*** Material provided

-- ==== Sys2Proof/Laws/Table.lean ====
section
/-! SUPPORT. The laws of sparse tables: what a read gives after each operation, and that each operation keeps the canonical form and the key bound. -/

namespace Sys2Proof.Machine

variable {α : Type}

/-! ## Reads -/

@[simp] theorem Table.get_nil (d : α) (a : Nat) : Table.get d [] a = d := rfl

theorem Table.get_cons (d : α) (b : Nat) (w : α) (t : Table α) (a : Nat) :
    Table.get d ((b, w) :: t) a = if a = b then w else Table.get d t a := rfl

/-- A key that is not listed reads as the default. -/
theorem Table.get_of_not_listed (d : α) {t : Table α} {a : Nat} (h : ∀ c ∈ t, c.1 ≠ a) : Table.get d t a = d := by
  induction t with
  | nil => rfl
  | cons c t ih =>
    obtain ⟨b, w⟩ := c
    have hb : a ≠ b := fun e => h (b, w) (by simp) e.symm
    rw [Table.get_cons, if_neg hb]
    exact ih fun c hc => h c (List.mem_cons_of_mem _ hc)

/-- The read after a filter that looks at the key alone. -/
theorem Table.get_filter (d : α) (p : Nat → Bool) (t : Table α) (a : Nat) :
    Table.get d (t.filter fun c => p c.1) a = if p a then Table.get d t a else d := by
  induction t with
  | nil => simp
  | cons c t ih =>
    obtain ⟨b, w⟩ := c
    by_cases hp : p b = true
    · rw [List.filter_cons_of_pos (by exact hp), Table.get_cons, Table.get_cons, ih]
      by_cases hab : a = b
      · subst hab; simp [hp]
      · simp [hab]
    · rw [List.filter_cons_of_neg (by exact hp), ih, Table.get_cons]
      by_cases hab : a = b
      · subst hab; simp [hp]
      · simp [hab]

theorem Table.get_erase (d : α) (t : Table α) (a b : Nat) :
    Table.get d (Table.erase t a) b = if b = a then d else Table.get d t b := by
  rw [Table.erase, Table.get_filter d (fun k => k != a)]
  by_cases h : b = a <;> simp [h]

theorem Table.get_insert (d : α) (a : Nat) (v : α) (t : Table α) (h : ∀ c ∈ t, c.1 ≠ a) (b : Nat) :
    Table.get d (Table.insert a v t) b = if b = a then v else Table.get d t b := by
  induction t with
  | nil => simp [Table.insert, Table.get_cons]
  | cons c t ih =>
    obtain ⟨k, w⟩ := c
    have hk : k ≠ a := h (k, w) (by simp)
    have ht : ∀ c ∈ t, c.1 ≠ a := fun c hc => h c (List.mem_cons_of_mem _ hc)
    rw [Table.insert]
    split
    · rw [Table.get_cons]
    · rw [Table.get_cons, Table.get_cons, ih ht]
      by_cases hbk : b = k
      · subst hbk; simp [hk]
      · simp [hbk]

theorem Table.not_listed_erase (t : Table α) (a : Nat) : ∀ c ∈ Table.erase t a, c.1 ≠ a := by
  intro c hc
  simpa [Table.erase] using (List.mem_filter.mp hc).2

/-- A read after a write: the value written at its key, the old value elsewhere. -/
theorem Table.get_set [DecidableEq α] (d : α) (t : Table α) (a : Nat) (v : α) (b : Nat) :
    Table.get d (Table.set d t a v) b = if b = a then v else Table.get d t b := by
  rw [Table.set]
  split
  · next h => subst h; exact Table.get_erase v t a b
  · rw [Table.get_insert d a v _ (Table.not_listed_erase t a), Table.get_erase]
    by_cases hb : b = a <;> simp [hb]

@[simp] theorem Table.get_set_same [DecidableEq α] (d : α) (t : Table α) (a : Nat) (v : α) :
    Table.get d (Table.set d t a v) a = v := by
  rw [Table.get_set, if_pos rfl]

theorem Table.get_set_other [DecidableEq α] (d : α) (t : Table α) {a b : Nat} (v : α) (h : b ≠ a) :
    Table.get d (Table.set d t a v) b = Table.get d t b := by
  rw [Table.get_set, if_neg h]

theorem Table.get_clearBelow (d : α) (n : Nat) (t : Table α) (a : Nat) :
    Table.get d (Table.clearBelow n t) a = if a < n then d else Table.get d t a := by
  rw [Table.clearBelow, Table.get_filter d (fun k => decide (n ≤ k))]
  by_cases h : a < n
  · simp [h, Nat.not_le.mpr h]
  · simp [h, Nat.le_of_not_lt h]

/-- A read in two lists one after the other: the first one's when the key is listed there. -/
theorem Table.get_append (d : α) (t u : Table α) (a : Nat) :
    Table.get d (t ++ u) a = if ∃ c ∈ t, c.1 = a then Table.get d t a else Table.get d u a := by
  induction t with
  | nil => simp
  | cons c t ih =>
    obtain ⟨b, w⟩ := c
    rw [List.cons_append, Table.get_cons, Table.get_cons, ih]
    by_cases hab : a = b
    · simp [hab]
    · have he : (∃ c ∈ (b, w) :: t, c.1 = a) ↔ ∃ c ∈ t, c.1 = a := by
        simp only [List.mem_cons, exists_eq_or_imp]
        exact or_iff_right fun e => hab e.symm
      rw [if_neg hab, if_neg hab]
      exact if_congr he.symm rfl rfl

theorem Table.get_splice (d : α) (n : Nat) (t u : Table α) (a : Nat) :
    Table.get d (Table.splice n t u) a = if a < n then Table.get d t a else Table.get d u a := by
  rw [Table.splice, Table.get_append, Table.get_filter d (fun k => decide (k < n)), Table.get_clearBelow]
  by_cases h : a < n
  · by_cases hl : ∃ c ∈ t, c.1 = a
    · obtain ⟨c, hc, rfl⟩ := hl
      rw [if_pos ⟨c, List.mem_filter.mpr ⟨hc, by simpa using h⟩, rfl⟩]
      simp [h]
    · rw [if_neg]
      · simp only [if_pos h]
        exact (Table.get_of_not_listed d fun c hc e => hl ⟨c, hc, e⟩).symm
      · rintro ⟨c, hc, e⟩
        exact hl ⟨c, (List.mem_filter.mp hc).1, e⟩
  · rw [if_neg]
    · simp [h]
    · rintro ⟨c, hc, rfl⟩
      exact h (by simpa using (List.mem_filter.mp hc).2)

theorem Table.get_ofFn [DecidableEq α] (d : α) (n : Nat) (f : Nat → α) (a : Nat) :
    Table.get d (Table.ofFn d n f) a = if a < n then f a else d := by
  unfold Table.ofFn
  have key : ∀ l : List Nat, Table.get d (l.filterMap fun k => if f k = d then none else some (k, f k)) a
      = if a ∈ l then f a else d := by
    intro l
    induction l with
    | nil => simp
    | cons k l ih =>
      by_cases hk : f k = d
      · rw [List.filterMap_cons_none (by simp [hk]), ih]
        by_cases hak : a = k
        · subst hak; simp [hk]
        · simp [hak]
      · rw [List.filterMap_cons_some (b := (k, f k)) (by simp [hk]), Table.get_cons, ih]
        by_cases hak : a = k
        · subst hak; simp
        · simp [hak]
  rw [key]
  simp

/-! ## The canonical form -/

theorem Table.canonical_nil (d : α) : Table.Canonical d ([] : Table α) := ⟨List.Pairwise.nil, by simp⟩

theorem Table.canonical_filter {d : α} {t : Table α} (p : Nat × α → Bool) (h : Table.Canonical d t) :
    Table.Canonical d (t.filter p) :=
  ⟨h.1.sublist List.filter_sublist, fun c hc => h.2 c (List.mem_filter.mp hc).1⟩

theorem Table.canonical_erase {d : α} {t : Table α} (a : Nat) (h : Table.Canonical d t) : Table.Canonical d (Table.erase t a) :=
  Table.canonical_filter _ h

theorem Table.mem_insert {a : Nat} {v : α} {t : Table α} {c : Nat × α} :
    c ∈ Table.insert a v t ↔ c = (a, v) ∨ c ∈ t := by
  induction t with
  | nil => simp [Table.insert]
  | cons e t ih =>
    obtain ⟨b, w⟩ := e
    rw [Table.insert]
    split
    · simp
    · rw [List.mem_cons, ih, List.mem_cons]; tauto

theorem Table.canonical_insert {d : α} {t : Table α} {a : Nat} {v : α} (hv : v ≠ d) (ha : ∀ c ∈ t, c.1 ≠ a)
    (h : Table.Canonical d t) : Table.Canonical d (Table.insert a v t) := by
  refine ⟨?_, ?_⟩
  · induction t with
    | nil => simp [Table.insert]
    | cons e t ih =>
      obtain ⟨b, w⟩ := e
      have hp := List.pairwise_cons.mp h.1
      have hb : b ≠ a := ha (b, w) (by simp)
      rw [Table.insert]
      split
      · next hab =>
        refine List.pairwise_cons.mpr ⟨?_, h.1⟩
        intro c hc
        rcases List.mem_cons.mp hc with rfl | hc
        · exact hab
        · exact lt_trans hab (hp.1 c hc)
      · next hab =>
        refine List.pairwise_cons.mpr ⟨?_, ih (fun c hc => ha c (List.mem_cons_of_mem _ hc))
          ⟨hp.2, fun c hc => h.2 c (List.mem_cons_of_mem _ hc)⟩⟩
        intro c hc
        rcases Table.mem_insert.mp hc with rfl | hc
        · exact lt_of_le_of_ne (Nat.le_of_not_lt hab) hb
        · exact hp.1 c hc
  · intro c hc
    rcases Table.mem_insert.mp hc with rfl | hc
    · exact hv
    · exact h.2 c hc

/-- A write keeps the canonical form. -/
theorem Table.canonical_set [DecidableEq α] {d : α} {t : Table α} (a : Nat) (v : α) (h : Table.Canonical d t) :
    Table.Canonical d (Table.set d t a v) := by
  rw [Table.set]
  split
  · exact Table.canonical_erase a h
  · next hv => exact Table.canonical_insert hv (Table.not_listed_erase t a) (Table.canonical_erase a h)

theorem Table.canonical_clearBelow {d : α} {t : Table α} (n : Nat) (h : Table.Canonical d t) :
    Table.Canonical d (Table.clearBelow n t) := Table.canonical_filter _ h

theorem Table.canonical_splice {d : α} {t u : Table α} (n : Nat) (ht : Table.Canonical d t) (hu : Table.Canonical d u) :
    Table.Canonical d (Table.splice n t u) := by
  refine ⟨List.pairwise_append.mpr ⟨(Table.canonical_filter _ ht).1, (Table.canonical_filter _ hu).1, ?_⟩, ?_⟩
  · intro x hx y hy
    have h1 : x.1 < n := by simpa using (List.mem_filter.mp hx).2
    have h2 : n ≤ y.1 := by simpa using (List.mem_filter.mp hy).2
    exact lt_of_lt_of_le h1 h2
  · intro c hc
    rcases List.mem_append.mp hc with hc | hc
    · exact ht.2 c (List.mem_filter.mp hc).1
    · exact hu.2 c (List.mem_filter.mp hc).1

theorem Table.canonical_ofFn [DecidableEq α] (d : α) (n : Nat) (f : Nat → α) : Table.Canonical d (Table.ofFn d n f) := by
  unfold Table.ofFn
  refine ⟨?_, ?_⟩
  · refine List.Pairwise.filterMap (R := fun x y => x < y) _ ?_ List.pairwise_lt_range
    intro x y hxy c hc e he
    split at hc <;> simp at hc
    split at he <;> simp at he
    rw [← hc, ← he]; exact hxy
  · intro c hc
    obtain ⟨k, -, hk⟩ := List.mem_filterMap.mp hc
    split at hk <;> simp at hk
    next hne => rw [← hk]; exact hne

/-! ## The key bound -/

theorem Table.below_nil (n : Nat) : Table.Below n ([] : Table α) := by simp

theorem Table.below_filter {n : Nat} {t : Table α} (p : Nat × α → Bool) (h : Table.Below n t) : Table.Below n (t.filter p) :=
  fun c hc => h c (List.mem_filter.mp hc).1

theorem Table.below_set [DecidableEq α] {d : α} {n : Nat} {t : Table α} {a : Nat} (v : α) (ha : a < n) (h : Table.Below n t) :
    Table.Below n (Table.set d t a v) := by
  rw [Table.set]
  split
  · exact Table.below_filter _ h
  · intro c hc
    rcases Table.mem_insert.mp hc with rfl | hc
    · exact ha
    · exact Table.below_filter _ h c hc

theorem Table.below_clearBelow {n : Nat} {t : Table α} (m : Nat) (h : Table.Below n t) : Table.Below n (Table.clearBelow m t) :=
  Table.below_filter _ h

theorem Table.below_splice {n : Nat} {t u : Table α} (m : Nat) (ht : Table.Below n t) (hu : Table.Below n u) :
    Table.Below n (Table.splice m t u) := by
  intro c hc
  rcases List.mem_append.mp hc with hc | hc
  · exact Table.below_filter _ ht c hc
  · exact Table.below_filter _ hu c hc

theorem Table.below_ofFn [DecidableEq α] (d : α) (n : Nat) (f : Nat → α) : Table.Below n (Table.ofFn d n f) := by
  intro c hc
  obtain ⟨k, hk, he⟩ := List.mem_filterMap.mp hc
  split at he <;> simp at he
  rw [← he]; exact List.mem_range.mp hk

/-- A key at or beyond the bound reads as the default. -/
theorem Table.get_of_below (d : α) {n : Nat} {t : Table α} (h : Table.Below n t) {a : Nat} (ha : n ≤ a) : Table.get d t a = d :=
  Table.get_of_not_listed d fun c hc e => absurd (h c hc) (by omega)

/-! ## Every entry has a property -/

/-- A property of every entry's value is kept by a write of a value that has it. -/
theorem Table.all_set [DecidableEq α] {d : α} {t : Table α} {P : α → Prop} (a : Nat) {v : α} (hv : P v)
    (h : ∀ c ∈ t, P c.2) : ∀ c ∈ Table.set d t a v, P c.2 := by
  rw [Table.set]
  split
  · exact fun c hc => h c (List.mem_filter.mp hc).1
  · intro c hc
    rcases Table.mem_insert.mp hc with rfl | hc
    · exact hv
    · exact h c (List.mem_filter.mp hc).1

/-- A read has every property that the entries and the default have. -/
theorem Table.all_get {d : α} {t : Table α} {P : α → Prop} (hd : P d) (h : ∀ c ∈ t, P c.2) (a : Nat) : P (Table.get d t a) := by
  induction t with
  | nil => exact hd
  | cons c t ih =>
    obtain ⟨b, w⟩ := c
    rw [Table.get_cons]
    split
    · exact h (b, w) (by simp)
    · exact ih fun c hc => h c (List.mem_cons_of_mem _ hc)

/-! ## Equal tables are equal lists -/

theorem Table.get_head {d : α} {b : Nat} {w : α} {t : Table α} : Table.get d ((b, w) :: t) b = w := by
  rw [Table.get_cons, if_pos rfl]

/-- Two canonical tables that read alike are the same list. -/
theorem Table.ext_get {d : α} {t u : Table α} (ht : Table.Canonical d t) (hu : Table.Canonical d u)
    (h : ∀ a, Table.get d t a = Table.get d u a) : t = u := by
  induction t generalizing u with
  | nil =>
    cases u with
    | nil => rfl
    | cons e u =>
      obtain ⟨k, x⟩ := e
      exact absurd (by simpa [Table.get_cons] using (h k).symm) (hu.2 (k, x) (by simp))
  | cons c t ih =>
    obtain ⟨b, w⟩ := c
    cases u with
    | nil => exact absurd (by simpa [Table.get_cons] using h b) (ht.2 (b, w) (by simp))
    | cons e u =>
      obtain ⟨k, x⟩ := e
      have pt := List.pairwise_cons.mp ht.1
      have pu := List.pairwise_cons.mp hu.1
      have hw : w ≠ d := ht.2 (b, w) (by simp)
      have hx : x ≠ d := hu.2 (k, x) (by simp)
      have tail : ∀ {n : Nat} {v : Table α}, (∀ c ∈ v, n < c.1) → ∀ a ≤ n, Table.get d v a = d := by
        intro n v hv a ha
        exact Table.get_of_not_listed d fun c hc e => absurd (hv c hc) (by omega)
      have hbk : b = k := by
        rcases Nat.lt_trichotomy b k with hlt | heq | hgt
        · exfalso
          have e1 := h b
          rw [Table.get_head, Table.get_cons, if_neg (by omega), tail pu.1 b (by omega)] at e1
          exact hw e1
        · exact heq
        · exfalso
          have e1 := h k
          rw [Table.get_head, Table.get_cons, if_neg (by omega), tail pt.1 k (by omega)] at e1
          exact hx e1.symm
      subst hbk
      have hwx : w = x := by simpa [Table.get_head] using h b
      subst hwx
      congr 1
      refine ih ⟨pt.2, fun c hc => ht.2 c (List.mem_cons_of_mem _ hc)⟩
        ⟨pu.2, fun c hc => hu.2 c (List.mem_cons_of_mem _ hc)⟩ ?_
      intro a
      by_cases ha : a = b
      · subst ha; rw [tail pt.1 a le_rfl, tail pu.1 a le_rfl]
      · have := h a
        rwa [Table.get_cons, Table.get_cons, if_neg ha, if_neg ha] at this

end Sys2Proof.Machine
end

******

> [Problem details]:
The line above containing "Table.below_filter _ h c hc", the line containing "exact h (b, w) (by simp)", and every line between them are to be transcribed exactly; no other line is wanted.

> [Answer section]:
    · exact Table.below_filter _ h c hc

theorem Table.below_clearBelow {n : Nat} {t : Table α} (m : Nat) (h : Table.Below n t) : Table.Below n (Table.clearBelow m t) :=
  Table.below_filter _ h

theorem Table.below_splice {n : Nat} {t u : Table α} (m : Nat) (ht : Table.Below n t) (hu : Table.Below n u) :
    Table.Below n (Table.splice m t u) := by
  intro c hc
  rcases List.mem_append.mp hc with hc | hc
  · exact Table.below_filter _ ht c hc
  · exact Table.below_filter _ hu c hc

theorem Table.below_ofFn [DecidableEq α] (d : α) (n : Nat) (f : Nat → α) : Table.Below n (Table.ofFn d n f) := by
  intro c hc
  obtain ⟨k, hk, he⟩ := List.mem_filterMap.mp hc
  split at he <;> simp at he
  rw [← he]; exact List.mem_range.mp hk

/-- A key at or beyond the bound reads as the default. -/
theorem Table.get_of_below (d : α) {n : Nat} {t : Table α} (h : Table.Below n t) {a : Nat} (ha : n ≤ a) : Table.get d t a = d :=
  Table.get_of_not_listed d fun c hc e => absurd (h c hc) (by omega)

/-! ## Every entry has a property -/

/-- A property of every entry's value is kept by a write of a value that has it. -/
theorem Table.all_set [DecidableEq α] {d : α} {t : Table α} {P : α → Prop} (a : Nat) {v : α} (hv : P v)
    (h : ∀ c ∈ t, P c.2) : ∀ c ∈ Table.set d t a v, P c.2 := by
  rw [Table.set]
  split
  · exact fun c hc => h c (List.mem_filter.mp hc).1
  · intro c hc
    rcases Table.mem_insert.mp hc with rfl | hc
    · exact hv
    · exact h c (List.mem_filter.mp hc).1

/-- A read has every property that the entries and the default have. -/
theorem Table.all_get {d : α} {t : Table α} {P : α → Prop} (hd : P d) (h : ∀ c ∈ t, P c.2) (a : Nat) : P (Table.get d t a) := by
  induction t with
  | nil => exact hd
  | cons c t ih =>
    obtain ⟨b, w⟩ := c
    rw [Table.get_cons]
    split
    · exact h (b, w) (by simp)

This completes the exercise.